Secondly, you can consider options to consolidate your current loan and two cards into a new facility with a longer tenure and lower financing rates. This will provide you with breathing space while you continue your job hunt.

It is in the bank's interest to resolve your issue promptly and mitigate any risks of further default, so they are highly likely to co-operate with you on new repayment terms.

Living with debt can be distressing and we highly recommend that you decrease your expenditure as much as possible through stringent budgeting, selling assets to raise funds, or even contacting family at home for financial assistance in this difficult time.

Debt Panellist 2: Stuart Ritchie, chartered financial planner at AES International

I would advise getting in touch with your bank, either by telephone or in person at your branch, to find out what debt relief options are available. The bank may be able to restructure your debts to make your repayments more manageable for you at this current time, such as increasing the term of your loan so your monthly instalments are reduced to what you can realistically afford.

They may also allow you to make interest-only payments until you find another job. The majority of banks in the UAE have been offering a three-month payment holiday for those affected by the pandemic, providing they have made previous repayments and their account is in good standing.

Keep in mind that interest will continue to accrue even when repayments are paused or reduced, so the total amount you repay will be more than it would have been with your initial repayment schedule.

Once you have spoken to your bank, you can then have a conversation with the debt collection agents to inform them about what you have agreed with your bank. Given what you owe, the bank will be looking to protect themselves from losing that money if you were to leave the country.

In the meantime, try to avoid taking on any more debt and do everything you can to find employment again. One suggestion would be to contact your previous employer and ask about returning to your old position now that the Covid-19 situation has started to improve in the UAE.

Debt panellist 3: Ambareen Musa, founder and chief executive of Souqalmal.com

One can only imagine how challenging it must be for you to stay on and sustain yourself in the UAE without an income. On top of that, you have multiple outstanding debts to worry about, without any respite being offered by the lenders.

Since you have already defaulted on your loan and credit card debts, chances are the bank may take legal action to prevent you from leaving the country without repaying your debts.

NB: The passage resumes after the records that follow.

-- ==== Sys2Proof/Laws/Kept.lean ====
section
/-! SUPPORT. What no shared operation changes: the tables, the store, the supply of free values, the waiting commands,
the input pins and the card reader's port (`State.kept`), one lemma per operation. -/

namespace Sys2Proof.Machine

variable (s : State)

@[simp] theorem modPct_kept (f : Pct → Pct) : (s.modPct f).kept = s.kept := rfl
@[simp] theorem modIlm_kept (f : Ilm → Ilm) : (s.modIlm f).kept = s.kept := rfl
@[simp] theorem modHsu_kept (f : Hsu → Hsu) : (s.modHsu f).kept = s.kept := rfl
@[simp] theorem modLif_kept (f : Lif → Lif) : (s.modLif f).kept = s.kept := rfl
@[simp] theorem modNtb_kept (f : Ntb → Ntb) : (s.modNtb f).kept = s.kept := rfl
@[simp] theorem modStp_kept (f : Stp → Stp) : (s.modStp f).kept = s.kept := rfl
@[simp] theorem modSul_kept (f : Sul → Sul) : (s.modSul f).kept = s.kept := rfl
@[simp] theorem modLane_kept (i : LaneNo) (f : Lane → Lane) : (s.modLane i f).kept = s.kept := rfl
@[simp] theorem modPiu_kept (i : LaneNo) (f : Piu → Piu) : (s.modPiu i f).kept = s.kept := rfl
@[simp] theorem modVen_kept (i : LaneNo) (f : Ven → Ven) : (s.modVen i f).kept = s.kept := rfl
@[simp] theorem modInj_kept (j : InjNo) (f : Injector → Injector) : (s.modInj j f).kept = s.kept := rfl
@[simp] theorem emit_kept (o : Output) : (s.emit o).kept = s.kept := rfl
@[simp] theorem reach_kept (d : Nat) : (s.reach d).kept = s.kept := rfl
@[simp] theorem reachCapture_kept (c : Word32) : (s.reachCapture c).kept = s.kept := rfl
@[simp] theorem modTrip_kept (f : Trip → Trip) : (s.modTrip f).kept = s.kept := rfl
@[simp] theorem modLine_kept (k : Nat) (f : OrderLine → OrderLine) : (s.modLine k f).kept = s.kept := rfl
@[simp] theorem modTripFlags_kept (f : TripFlags → TripFlags) : (s.modTripFlags f).kept = s.kept := rfl

@[simp] theorem modHeld_kept (i : LaneNo) (f : OrderLine → OrderLine) : (s.modHeld i f).kept = s.kept := by
  unfold State.modHeld; split <;> simp

@[simp] theorem modRecord_kept (i : LaneNo) (f : CompRecord → CompRecord) : (s.modRecord i f).kept = s.kept := by
  simp [State.modRecord]

@[simp] theorem modFlags_kept (i : LaneNo) (f : CompFlags → CompFlags) : (s.modFlags i f).kept = s.kept := by
  simp [State.modFlags]

@[simp] theorem modAdditive_kept (i : LaneNo) (k : Nat) (f : AdditiveLine → AdditiveLine) :
    (s.modAdditive i k f).kept = s.kept := by simp [State.modAdditive]

/-- A choice between two states that keep the same. -/
@[simp] theorem ite_kept (c : Prop) [Decidable c] (a b : State) :
    (if c then a else b).kept = if c then a.kept else b.kept := by split <;> rfl

/-- A fold of operations that each keep. -/
theorem foldl_kept {α : Type} (f : State → α → State) (h : ∀ t a, (f t a).kept = t.kept) (l : List α) (s : State) :
    (l.foldl f s).kept = s.kept := by
  induction l generalizing s with
  | nil => rfl
  | cons a rest ih => rw [List.foldl_cons, ih, h]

But now that negotiations with the bank are not working out in your favour, you have to find other ways to deal with your debt situation.

One option is to tap into your savings or investments back home, or request your immediate family or close relatives to help you out financially. Even if you can manage to repay only your expensive credit card debts, it will rid you of the heavy interest and penalties that are accruing on your credit card accounts right now.

The next option is to consider filing for insolvency. This is usually recommended as the last resort for anyone struggling with debt repayments. However, it may be the most appropriate route for you considering the circumstances of your employment.

The UAE's Personal Insolvency Law lets you approach the civil court and request a court-mediated settlement of your overdue debts, when you aren't in a financial position to meet your debt obligations yourself.

Such a settlement would cover your loans and credit card debt under one umbrella. You could reach out to your country's embassy/consulate in the UAE to get pro-bono legal advice on how to pursue the insolvency option.

As for finding a job in the UAE, have you had a look at the Ministry of Human Resources and Emiratisation's Virtual Labour Market? Register yourself on this portal to access both permanent and temporary employment opportunities being offered in the UAE.

Along with this, you should keep looking for work, even part-time or freelance opportunities. You could also shift your focus towards sectors that have witnessed heavy demand during the pandemic, such as logistics, e-commerce and home deliveries.